Calling out Trump’s web of lies is just Step One by Marjorie Arons Barron
The entry below is being cross posted from Marjorie Arons Barron’s own blog.
This was the speech many have been waiting for for months: the President standing in Statuary Hall in the U.S. Capitol and speaking the truth about the democracy-defying January 2021 insurrection. Conciliatory softness would just not do for the first anniversary of the lethal violence when a mob, incited by the former, defeated President, tried to overthrow an election and subvert the U.S. Constitution.
Did he change any minds among Donald Trump supporters? Probably not. But the American electorate needs to know how imperiled our democracy was on that day – and how it remains even more so today. We are at an inflection point in history. We must work to protect the right to vote, a foundational commitment in our national narrative, the theme uniting Lexington and Concord, Gettysburg, Seneca Falls and Selma, Alabama.
Biden painted the picture, revealed in testimony before the Special Committee to Investigate January 6th, of the former President sitting in the White House dining room contentedly watching for hours as hundreds of enraged and lethally armed rioters breached the walls of Congress, attacked the Capitol Police, invaded the Senate and House chambers and offices, drove members of Congress away from the process of certifying the election results, and caused multiple deaths and 140 injuries. As President Biden reminded us without naming Donald Trump, the former President’s bruised ego was more important to him than the will of the American people and the security of the country.
Yet, here we are, a year later, with most Republicans still believing and perpetuating Trump’s Big Lie, that the 2020 election was stolen. Even potentially reasonable Republicans in Congress are cowed into silence, fearful of Trump’s efforts to destroy their political careers if they speak the truth. Appropriately, Biden detailed the events around that “most scrutinized” election in American history, replete with recounts and audits, none of which proved any cheating that would have changed the outcome, all legal claims rejected by the courts.
So the “battle for the soul of America,” which Biden first evoked in reaction to the August, 2017 murder by truck at the white supremacist rally in Charlottesville, VA, endures to this day.
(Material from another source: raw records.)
-- ==== Sys2Proof/Laws/Frames.lean ====
section
/-!
SUPPORT. Frames of the shared operations: which parts of the state each may change, said once, in the order in
which they call one another. A meaning's frame follows from these by simp.
-/
namespace Sys2Proof.Machine

variable {w : List Part} {s t : State}

@[simp] theorem same_setPort {p x} (h : .ports ∈ w) : SameBut w s (setPort t p x) ↔ SameBut w s t := by
  simp [setPort, h]

@[simp] theorem same_setLink {k x} (h : .links ∈ w) : SameBut w s (setLink t k x) ↔ SameBut w s t := by
  simp [setLink, h]

@[simp] theorem same_setVc {k v x} (h : .vcs ∈ w) : SameBut w s (setVc t k v x) ↔ SameBut w s t := by simp [setVc, h]

@[simp] theorem same_setLane {n x} (h : .lanes ∈ w) : SameBut w s (setLane t n x) ↔ SameBut w s t := by
  simp [setLane, h]

@[simp] theorem same_setChan {c x} (h : .chans ∈ w) : SameBut w s (setChan t c x) ↔ SameBut w s t := by
  simp [setChan, h]

@[simp] theorem same_setStream {q x} (h : .streams ∈ w) : SameBut w s (setStream t q x) ↔ SameBut w s t := by
  simp [setStream, h]

@[simp] theorem same_setMeter {m x} (h : .meters ∈ w) : SameBut w s (setMeter t m x) ↔ SameBut w s t := by
  simp [setMeter, h]

@[simp] theorem same_setListener {l x} (h : .listeners ∈ w) : SameBut w s (setListener t l x) ↔ SameBut w s t := by
  simp [setListener, h]

@[simp] theorem same_setRegion {r x} (h : .regions ∈ w) : SameBut w s (setRegion t r x) ↔ SameBut w s t := by
  simp [setRegion, h]

@[simp] theorem same_setPair {j v x} (h : .pairs ∈ w) : SameBut w s (setPair t j v x) ↔ SameBut w s t := by
  simp [setPair, h]

@[simp] theorem same_setInput {i x} (h : .inputs ∈ w) : SameBut w s (setInput t i x) ↔ SameBut w s t := by
  simp [setInput, h]

@[simp] theorem same_setClassQueue {p c q} (h : .queues ∈ w) :
    SameBut w s (setClassQueue t p c q) ↔ SameBut w s t := by simp [setClassQueue, h]

@[simp] theorem same_bumpBy {cls inst num n} (h : .counters ∈ w) :
    SameBut w s (bumpBy cls inst num n t) ↔ SameBut w s t := by simp [bumpBy, h]

@[simp] theorem same_bump {cls inst num} (h : .counters ∈ w) : SameBut w s (bump cls inst num t) ↔ SameBut w s t := by
  simp [bump, h]

@[simp] theorem same_bumpDev {n} (h : .counters ∈ w) : SameBut w s (bumpDev n t) ↔ SameBut w s t := by
  simp [bumpDev, h]

@[simp] theorem same_bumpPort {p n} (h : .counters ∈ w) : SameBut w s (bumpPort p n t) ↔ SameBut w s t := by
  simp [bumpPort, h]

@[simp] theorem same_bumpClass {p c n} (h : .counters ∈ w) : SameBut w s (bumpClass p c n t) ↔ SameBut w s t := by
  simp [bumpClass, h]

@[simp] theorem same_bumpLane {l n} (h : .counters ∈ w) : SameBut w s (bumpLane l n t) ↔ SameBut w s t := by
  simp [bumpLane, h]

@[simp] theorem same_bumpLink {k n} (h : .counters ∈ w) : SameBut w s (bumpLink k n t) ↔ SameBut w s t := by
  simp [bumpLink, h]

@[simp] theorem same_bumpVc {k v n} (h : .counters ∈ w) : SameBut w s (bumpVc k v n t) ↔ SameBut w s t := by
  simp [bumpVc, h]

@[simp] theorem same_bumpPair {j v n} (h : .counters ∈ w) : SameBut w s (bumpPair j v n t) ↔ SameBut w s t := by
  simp [bumpPair, h]

@[simp] theorem same_bumpChan {c n} (h : .counters ∈ w) : SameBut w s (bumpChan c n t) ↔ SameBut w s t := by
  simp [bumpChan, h]

@[simp] theorem same_bumpStream {q n} (h : .counters ∈ w) : SameBut w s (bumpStream q n t) ↔ SameBut w s t := by
  simp [bumpStream, h]

@[simp] theorem same_bumpCopy {q p n} (h : .counters ∈ w) : SameBut w s (bumpCopy q p n t) ↔ SameBut w s t := by
  simp [bumpCopy, h]

@[simp] theorem same_bumpListen {l n} (h : .counters ∈ w) : SameBut w s (bumpListen l n t) ↔ SameBut w s t := by
  simp [bumpListen, h]

@[simp] theorem same_writeByte {a b} (h : .mem ∈ w) : SameBut w s (writeByte a b t) ↔ SameBut w s t := by
  simp [writeByte, h]

@[simp] theorem same_writeWord {w' v be} (h : .mem ∈ w) : SameBut w s (writeWord w' v be t) ↔ SameBut w s t := by
  simp [writeWord, h]

@[simp] theorem same_setHostWord {n v} (h : .hostWords ∈ w) : SameBut w s (setHostWord n v t) ↔ SameBut w s t := by
  simp only [setHostWord]
  (repeat' split) <;> simp [h]

@[simp] theorem same_setSram {w' v} (h : .mem ∈ w ∧ .hostWords ∈ w) :
    SameBut w s (setSram w' v t) ↔ SameBut w s t := by simp [setSram, h]

@[simp] theorem same_writeBytes {a : Nat} {l : List Byte} (h : .mem ∈ w) :
    SameBut w s (writeBytes a l t) ↔ SameBut w s t := by
  induction l generalizing a t with
  | nil => rfl
  | cons b r ih => simp only [writeBytes, ih]; simp [writeByte, h]

@[simp] theorem same_setDom {d x} (h : .dunlin ∈ w) : SameBut w s (setDom d x t) ↔ SameBut w s t := by
  simp [setDom, h]

@[simp] theorem same_rebase {first} (h : .dunlin ∈ w ∧ .heronClock ∈ w ∧ .counters ∈ w) :
    SameBut w s (rebase first t) ↔ SameBut w s t := by simp [rebase, h]

@[simp] theorem same_tick (h : .now ∈ w ∧ .dunlin ∈ w ∧ .heronClock ∈ w ∧ .heronCopies ∈ w) :
    SameBut w s (tick t) ↔ SameBut w s t := by simp [tick, h]

@[simp] theorem same_setCopies {f} (h : .heronCopies ∈ w) : SameBut w s (setCopies f t) ↔ SameBut w s t := by
  simp [setCopies, h]

@[simp] theorem same_endPauses (h : .ports ∈ w) : SameBut w s (endPauses t) ↔ SameBut w s t := by simp [endPauses, h]

@[simp] theorem same_takeCells {p c n} (h : .rxCells ∈ w ∧ .highWater ∈ w) :
    SameBut w s (takeCells p c n t) ↔ SameBut w s t := by simp [takeCells, h]

@[simp] theorem same_freeCells {account n} (h : .rxCells ∈ w) :
    SameBut w s (freeCells account n t) ↔ SameBut w s t := by
  simp only [freeCells]
  (repeat' split) <;> simp [h]

@[simp] theorem same_releaseFrame {f} (h : .rxCells ∈ w) : SameBut w s (releaseFrame f t) ↔ SameBut w s t := by
  simp [releaseFrame, h]

@[simp] theorem same_enqueueFrame {p c f} (h : .queues ∈ w ∧ .rxCells ∈ w ∧ .counters ∈ w) :
    SameBut w s (enqueueFrame p c f t) ↔ SameBut w s t := by simp [enqueueFrame, h]

@[simp] theorem same_driveQ {ck p v} : SameBut w s (driveQ ck p v t) ↔ SameBut w s t := by simp [driveQ]

@[simp] theorem same_wakeS3 (h : .power ∈ w) : SameBut w s (wakeS3 t) ↔ SameBut w s t := by simp [wakeS3, h]

@[simp] theorem same_latchFreeze {held stampL stampW} (h : .freeze ∈ w) :
    SameBut w s (latchFreeze held stampL stampW t) ↔ SameBut w s t := by simp [latchFreeze, h]

@[simp] theorem same_blowOtp {o} (h : .otp ∈ w) : SameBut w s (blowOtp o t) ↔ SameBut w s t := by simp [blowOtp, h]

@[simp] theorem same_cutRaise (h : .otp ∈ w) : SameBut w s (cutRaise t) ↔ SameBut w s t := by
  simp only [cutRaise]
  (repeat' split) <;> simp [h]

@[simp] theorem same_resetPins : SameBut w s (resetPins t) ↔ SameBut w s t := by simp [resetPins]

@[simp] theorem same_logFault {code subject detail} (h : .faults ∈ w) :
    SameBut w s (logFault code subject detail t) ↔ SameBut w s t := by simp [logFault, h]

@[simp] theorem same_makeEntry {w'} (h : .faults ∈ w) : SameBut w s (makeEntry w' t) ↔ SameBut w s t := by
  simp [makeEntry, h]

@[simp] theorem same_faultDuty (h : .faults ∈ w) : SameBut w s (faultDuty t) ↔ SameBut w s t := by simp [faultDuty, h]

@[simp] theorem same_loadChannel {c} (h : .chans ∈ w) : SameBut w s (loadChannel c t) ↔ SameBut w s t := by
  simp [loadChannel, h]

@[simp] theorem same_fireChan {f c} (h : .chans ∈ w ∧ .counters ∈ w) :
    SameBut w s (fireChan f c t) ↔ SameBut w s t := by
  simp only [fireChan]
  (repeat' split) <;> simp [h]

@[simp] theorem same_fire {f} (h : .chans ∈ w ∧ .counters ∈ w) : SameBut w s (fire f t) ↔ SameBut w s t := by
  simp [fire, h]

@[simp] theorem same_staleFromLink {k} (h : .regions ∈ w) : SameBut w s (staleFromLink k t) ↔ SameBut w s t := by
  simp [staleFromLink, h]

@[simp] theorem same_startAvocet (h : .chans ∈ w ∧ .avocet ∈ w ∧ .counters ∈ w) :
    SameBut w s (startAvocet t) ↔ SameBut w s t := by simp [startAvocet, h]

@[simp] theorem same_placeStream {q} (h : .streams ∈ w) : SameBut w s (placeStream q t) ↔ SameBut w s t := by
  simp only [placeStream]
  (repeat' split) <;> simp [h]

@[simp] theorem same_arriveFrame {q f} (h : .streams ∈ w ∧ .counters ∈ w) :
    SameBut w s (arriveFrame q f t) ↔ SameBut w s t := by
  simp only [arriveFrame]
  (repeat' split) <;> simp [h]

@[simp] theorem same_updateFrame {id q g} (h : .streams ∈ w ∧ .ports ∈ w ∧ .queues ∈ w) :
    SameBut w s (updateFrame id q g t) ↔ SameBut w s t := by simp [updateFrame, h]

@[simp] theorem same_skipRest {key} (h : .vcs ∈ w) : SameBut w s (skipRest key t) ↔ SameBut w s t := by
  simp [skipRest, h]

@[simp] theorem same_orphanTunnel {key} (h : .streams ∈ w) : SameBut w s (orphanTunnel key t) ↔ SameBut w s t := by
  simp [orphanTunnel, h]

@[simp] theorem same_dropUnstarted {id q} (h : .streams ∈ w ∧ .queues ∈ w) :
    SameBut w s (dropUnstarted id q t) ↔ SameBut w s t := by simp [dropUnstarted, h]

@[simp] theorem same_memberCopy {q r f p} (h : .queues ∈ w ∧ .counters ∈ w) :
    SameBut w s (memberCopy q r f p t) ↔ SameBut w s t := by simp [memberCopy, h]

@[simp] theorem same_releaseHead {q} (h : .streams ∈ w ∧ .queues ∈ w ∧ .counters ∈ w) :
    SameBut w s (releaseHead q t) ↔ SameBut w s t := by
  simp only [releaseHead]
  (repeat' split) <;> simp [h]

@[simp] theorem same_deadlineCounts {q r} (h : .counters ∈ w) :
    SameBut w s (deadlineCounts q r t) ↔ SameBut w s t := by simp [deadlineCounts, h]

@[simp] theorem same_expireStream {q f} (h : .streams ∈ w ∧ .rxCells ∈ w ∧ .counters ∈ w) :
    SameBut w s (expireStream q f t) ↔ SameBut w s t := by
  simp only [expireStream]
  (repeat' split) <;> simp [h]

@[simp] theorem same_dropLate {q} (h : .streams ∈ w ∧ .rxCells ∈ w ∧ .counters ∈ w) :
    SameBut w s (dropLate q t) ↔ SameBut w s t := by simp [dropLate, h]

@[simp] theorem same_freeUnits {k v n} (h : .vcs ∈ w) : SameBut w s (freeUnits k v n t) ↔ SameBut w s t := by
  simp [freeUnits, h]

@[simp] theorem same_freeMsg {k v m} (h : .vcs ∈ w) : SameBut w s (freeMsg k v m t) ↔ SameBut w s t := by
  simp [freeMsg, h]

@[simp] theorem same_noteReturn {k v} (h : .links ∈ w ∧ .vcs ∈ w) :
    SameBut w s (noteReturn k v t) ↔ SameBut w s t := by simp [noteReturn, h]

@[simp] theorem same_noteS {k} (h : .links ∈ w) : SameBut w s (noteS k t) ↔ SameBut w s t := by simp [noteS, h]

@[simp] theorem same_wakeLink {k} (h : .links ∈ w) : SameBut w s (wakeLink k t) ↔ SameBut w s t := by
  simp [wakeLink, h]

@[simp] theorem same_queueControl {k b} (h : .links ∈ w) : SameBut w s (queueControl k b t) ↔ SameBut w s t := by
  simp [queueControl, h]

@[simp] theorem same_buildAck {type k v} (h : .links ∈ w ∧ .vcs ∈ w) :
    SameBut w s (buildAck type k v t) ↔ SameBut w s t := by
  simp only [buildAck]
  (repeat' split) <;> simp [h]

@[simp] theorem same_sendAckFor {k v} (h : .links ∈ w ∧ .vcs ∈ w) :
    SameBut w s (sendAckFor k v t) ↔ SameBut w s t := by simp [sendAckFor, h]

@[simp] theorem same_sendAck {k} (h : .links ∈ w ∧ .vcs ∈ w) : SameBut w s (sendAck k t) ↔ SameBut w s t := by
  simp [sendAck, h]

@[simp] theorem same_sendNak {k} (h : .links ∈ w ∧ .vcs ∈ w ∧ .counters ∈ w) :
    SameBut w s (sendNak k t) ↔ SameBut w s t := by simp [sendNak, h]

@[simp] theorem same_resetPair {j v} (h : .pairs ∈ w ∧ .counters ∈ w) :
    SameBut w s (resetPair j v t) ↔ SameBut w s t := by simp [resetPair, h]

@[simp] theorem same_excludeLanes {k m cause} (h : .links ∈ w ∧ .counters ∈ w ∧ .faults ∈ w) :
    SameBut w s (excludeLanes k m cause t) ↔ SameBut w s t := by simp [excludeLanes, h]

@[simp] theorem same_queueLane {k n b} (h : .lanes ∈ w) : SameBut w s (queueLane k n b t) ↔ SameBut w s t := by
  simp [queueLane, h]

@[simp] theorem same_sendWord {n sync b} (h : .lanes ∈ w) : SameBut w s (sendWord n sync b t).2 ↔ SameBut w s t := by
  simp [sendWord, h]

@[simp] theorem same_enterState {k st} (h : .links ∈ w) : SameBut w s (enterState k st t) ↔ SameBut w s t := by
  simp [enterState, h]

@[simp] theorem same_enterSync {k again} (h : .links ∈ w ∧ .lanes ∈ w) :
    SameBut w s (enterSync k again t) ↔ SameBut w s t := by simp [enterSync, h]

@[simp] theorem same_startRetrain {k cause failing byCommit} (h : .regions ∈ w ∧ .links ∈ w ∧ .lanes ∈ w ∧ .counters ∈ w ∧ .faults ∈ w) :
    SameBut w s (startRetrain k cause failing byCommit t) ↔ SameBut w s t := by simp [startRetrain, h]

@[simp] theorem same_forgetRx {k h' v} (h : .streams ∈ w ∧ .vcs ∈ w) :
    SameBut w s (forgetRx k h' v t) ↔ SameBut w s t := by
  simp only [forgetRx]
  (repeat' split) <;> simp [h]

@[simp] theorem same_toDetect {k timedOut down} (h : .streams ∈ w ∧ .links ∈ w ∧ .vcs ∈ w ∧ .lanes ∈ w ∧ .counters ∈ w) :
    SameBut w s (toDetect k timedOut down t) ↔ SameBut w s t := by simp [toDetect, h]

@[simp] theorem same_declareDown {k cause timedOut} (h : .regions ∈ w ∧ .streams ∈ w ∧ .links ∈ w ∧ .vcs ∈ w ∧ .lanes ∈ w ∧ .counters ∈ w ∧ .faults ∈ w) :
    SameBut w s (declareDown k cause timedOut t) ↔ SameBut w s t := by simp [declareDown, h]

@[simp] theorem same_chargeRelease {k p} (h : .vcs ∈ w) : SameBut w s (chargeRelease k p t) ↔ SameBut w s t := by
  simp [chargeRelease, h]

@[simp] theorem same_releaseUpTo {k sNum} (h : .links ∈ w ∧ .vcs ∈ w ∧ .counters ∈ w) :
    SameBut w s (releaseUpTo k sNum t) ↔ SameBut w s t := by simp [releaseUpTo, h]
The fight for voting rights protections as drafted in the John Lewis Voting Rights Act and the Freedom to Vote Act is on life support. Because of uniform Republican opposition, the only hope lies in a carve-out of Senate rules to eliminate the filibuster rule requiring 60 votes to pass it. Elements of proposed rules changes vary, and there’s also room for negotiation on some of the proposed legislation. This may be the most important challenge the Democrats face because failure to act could lead to the result Trump and his minions sought in 2021.
Biden’s challenge ahead includes persuasive messaging. The man who stood today before the American people was not the weak, aged, even senile President that Fox News like to paint. It’s not hyperbole to acknowledge that American democracy is under greater threat today than at any time since the Civil War. If we are to meet that challenge, the President who spoke today is the one who must show up as the leader of a renewed and sustained movement to get the people to understand what’s at stake. The fact that we have survived serious crises in the past is no reason for complacency. COVID, climate change and China are real issues, but – long term – none is more important than saving our democracy, the noble experiment launched by our Founding Fathers – which Benjamin Franklin extolled as “A republic, if you can keep it.”